Старый патагонский экспресс
Шрифт:
Атмосфера в поезде была очень мрачной. Это было самое настоящее дно общества: множество народу тащилось из одной деревни в другую в надежде заработать жалкую пару долларов от продажи бананов. Дети болтали между собой, все прочие молчали. Взрослые поражали полным отсутствием всякого любопытства, на грани тупости, а те немногие, чьи взгляды исподтишка я ловил на себе, тут же виновато отводили глаза. Они крайне неохотно вступали в разговор.
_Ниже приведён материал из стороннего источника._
/-! ### The flag byte (10_state.md R33 to R36) -/

/-- The bits of a flag byte that stand for a held flag (R35). -/
theorem flagsToByte_flagsFromByte (b : Byte) (brk : Bool) (f : Flags) :
    flagsToByte brk (flagsFromByte b f) &&& (if f.e then 0xCF else 0xFF) =
      b &&& (if f.e then 0xCF else 0xFF) := by
  apply BitVec.eq_of_getLsbD_eq
  intro i hi
  rw [BitVec.getLsbD_and, BitVec.getLsbD_and, getLsbD_flagsToByte]
  cases he : f.e <;> interval_cases i <;> simp [flagsFromByte, he]

/-- Settles O18: the layout is `getLsbD_flagsToByte`, and loading a byte is `flagsFromByte`. -/
theorem flagByte : Obligations.FlagByte := by
  refine ⟨fun f b k => ?layout, fun s b k => ?load⟩
  case layout =>
    rw [getLsbD_flagsToByte]
    match k with
    | 0 | 1 | 2 | 3 | 4 | 5 | 6 | 7 => rfl
    | k + 8 => rfl
  case load =>
    intro t mask
    have hflags : t.flags = flagsFromByte b s.flags := State.loadFlags_flags s b
    have hregs := State.loadFlags_regs s b
    refine ⟨hflags ▸ flagsToByte_flagsFromByte b k s.flags, hflags ▸ rfl, fun he => ?_, ?_, ?_⟩
    · simp [hflags, flagsFromByte, he]
    · rw [hflags, hregs]
    · rw [hflags, hregs]

/-! ### Registers of the width in force (10_state.md R22 to R24) -/

theorem trunc_ofFlag_eq_indexFit (narrow : Bool) (v : Word) :
    (Width.ofFlag narrow).trunc v = indexFit narrow v := by
  cases narrow <;> simp [indexFit, zeroExt_eq_joinBytes]

/-- Settles O19: an access at the width of a flag is one of two cases of that flag. -/
theorem registerWidths : Obligations.RegisterWidths := by
  intro s v
  refine ⟨trunc_ofFlag_eq_indexFit s.flags.m s.regs.a, ?setA, ?setX, ?setY, rfl⟩
  case setA =>
    rw [setA_eq, State.widthA]
    cases s.flags.m <;> rfl
  case setX => rw [State.setX, State.widthX, trunc_ofFlag_eq_indexFit]
  case setY => rw [State.setY, State.widthX, trunc_ofFlag_eq_indexFit]

/-! ### The carry and overflow law (41_binary_read.md R150) -/

/-- The sign bit of a `w`-bit value as a comparison. -/
theorem getLsbD_sign_eq {w : Width} {v : Word} (hv : v.toNat < 2 ^ w.bits) :
    v.getLsbD (w.bits - 1) = decide (2 ^ (w.bits - 1) ≤ v.toNat) := by
  rw [BitVec.getLsbD, Nat.testBit_eq_decide_div_mod_eq, decide_eq_decide]
  cases w <;> simp only [bits_w8, bits_w16] at hv ⊢ <;> omega

/-- Settles O21: operands of one sign whose sum has the other sign are those whose signed sum leaves the
range. -/
theorem carryOverflowLaw : Obligations.CarryOverflowLaw := by
  intro w a m c ha hm r signed t
  have hwrap : (w.wrap r).toNat < 2 ^ w.bits := by
    rw [toNat_wrap]
    exact Nat.mod_lt _ (Nat.two_pow_pos _)
  rw [binarySum_eq (n := r) rfl]
  refine ⟨rfl, decide_eq_true_iff, ?overflow⟩
  case overflow =>
    have hc : c.toNat ≤ 1 := c.toNat_le
    simp only [getLsbD_sign_eq ha, getLsbD_sign_eq hm, getLsbD_sign_eq hwrap, toNat_wrap,
      decide_eq_true_iff, decide_eq_decide, ne_eq, t, signed, r]
    cases w <;> simp only [bits_w8, bits_w16] at ha hm ⊢ <;> split_ifs <;> omega

end Sys2Proof.Machine
end

section
/-! PROOFS. Decimal arithmetic (41_binary_read.md R151, R152): both algorithms add place by place, the adjustment
of a place settles its digit and its carry, and a decimal difference is the decimal sum with the nines'
complement. -/

namespace Sys2Proof.Machine

open Sys2Proof

/-! ### The algorithms as one addition place by place -/

/-- The adjustment of a place of weight `b` in R151. -/
def settleUp (b r : Int) : Int := if r > 10 * b - 1 then r + 6 * b else r

/-- The adjustment of a place of weight `b` in R152. -/
def settleDown (b r : Int) : Int := if r ≤ 16 * b - 1 then r - 6 * b else r

/-- A place of weight `16 ^ n` on top of what the places below it give. -/
def placeStep (settle : Int → Int → Int) (a m : Int) (n : Nat) (below : Int) : Int :=
  settle (16 ^ n) (maskInt a (4 * n) 4 + maskInt m (4 * n) 4 + carryInt (below > 16 ^ n - 1) (4 * n) +
    maskInt below 0 (4 * n))

/-- What the lowest `n` places give, the carry out at bit `4 * n`. -/
def placesSum (settle : Int → Int → Int) (a m : Int) (c : Bool) : Nat → Int
  | 0 => c.toNat
  | n + 1 => placeStep settle a m n (placesSum settle a m c n)

/-- The value and the carry of a sum are those of all places of the width. -/
def PlacesResult (settle : Int → Int → Int) (w : Width) (a m : Word) (c : Bool) (t : Sum) : Prop :=
  let r := placesSum settle a.toNat m.toNat c (w.bits / 4)
  t.value = w.ofInt r ∧ t.c = decide (r > 2 ^ w.bits - 1)

theorem placesSum_one (settle : Int → Int → Int) (a m : Int) (c : Bool) :
    placesSum settle a m c 1 = settle 1 (maskInt a 0 4 + maskInt m 0 4 + carryInt c 0) := by
  cases c <;> simp [placesSum, placeStep, carryInt, maskInt]

theorem placesSum_two (settle : Int → Int → Int) (a m : Int) (c : Bool) :
    placesSum settle a m c 2 =
      placeStep settle a m 1 (settle 1 (maskInt a 0 4 + maskInt m 0 4 + carryInt c 0)) := by
  rw [placesSum, placesSum_one]

theorem placesSum_four (settle : Int → Int → Int) (a m : Int) (c : Bool) :
    placesSum settle a m c 4 = placeStep settle a m 3 (placeStep settle a m 2 (placesSum settle a m c 2)) := by
  rw [placesSum, placesSum]

theorem adcSum_places (w : Width) (a m : Word) (c : Bool) :
    PlacesResult settleUp w a m c (adcSum true w a m c) := by
  cases w with
  | w8 => rw [PlacesResult, show Width.w8.bits / 4 = 2 from rfl, placesSum_two]; exact ⟨rfl, rfl⟩
  | w16 => rw [PlacesResult, show Width.w16.bits / 4 = 4 from rfl, placesSum_four, placesSum_two]; exact ⟨rfl, rfl⟩

theorem sbcSum_places (w : Width) (a m : Word) (c : Bool) :
    PlacesResult settleDown w a (w.trunc (~~~m)) c (sbcSum true w a m c) := by
  cases w with
  | w8 => rw [PlacesResult, show Width.w8.bits / 4 = 2 from rfl, placesSum_two]; exact ⟨rfl, rfl⟩
  | w16 => rw [PlacesResult, show Width.w16.bits / 4 = 4 from rfl, placesSum_four, placesSum_two]; exact ⟨rfl, rfl⟩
Они почти не отвечали на вопросы и ни о чем не спрашивали в ответ.
В Куатепеке я обратился к человеку на платформе:
— А здесь холодно. Здесь всегда такой холод?
— Иногда, — буркнул он и поспешил отойти.
В Санта-Лючии я спросил другого пассажира, откуда он едет. Он сказал, что из Мазатенандо.
—
— Нет, — и больше ни слова. Когда поезд тронулся, он пересел подальше от меня.
В Демократии я сообщил соседу, что еду в Закапу. Он ничего не сказал. Я поинтересовался, часто ли ходит поезд в Закапу. Он ничего не сказал. Я подумал, что он, наверное, немой. Но все же спросил:
— Трудно попасть в Закапу?
— Да, — проронил он и снова погрузился в молчание.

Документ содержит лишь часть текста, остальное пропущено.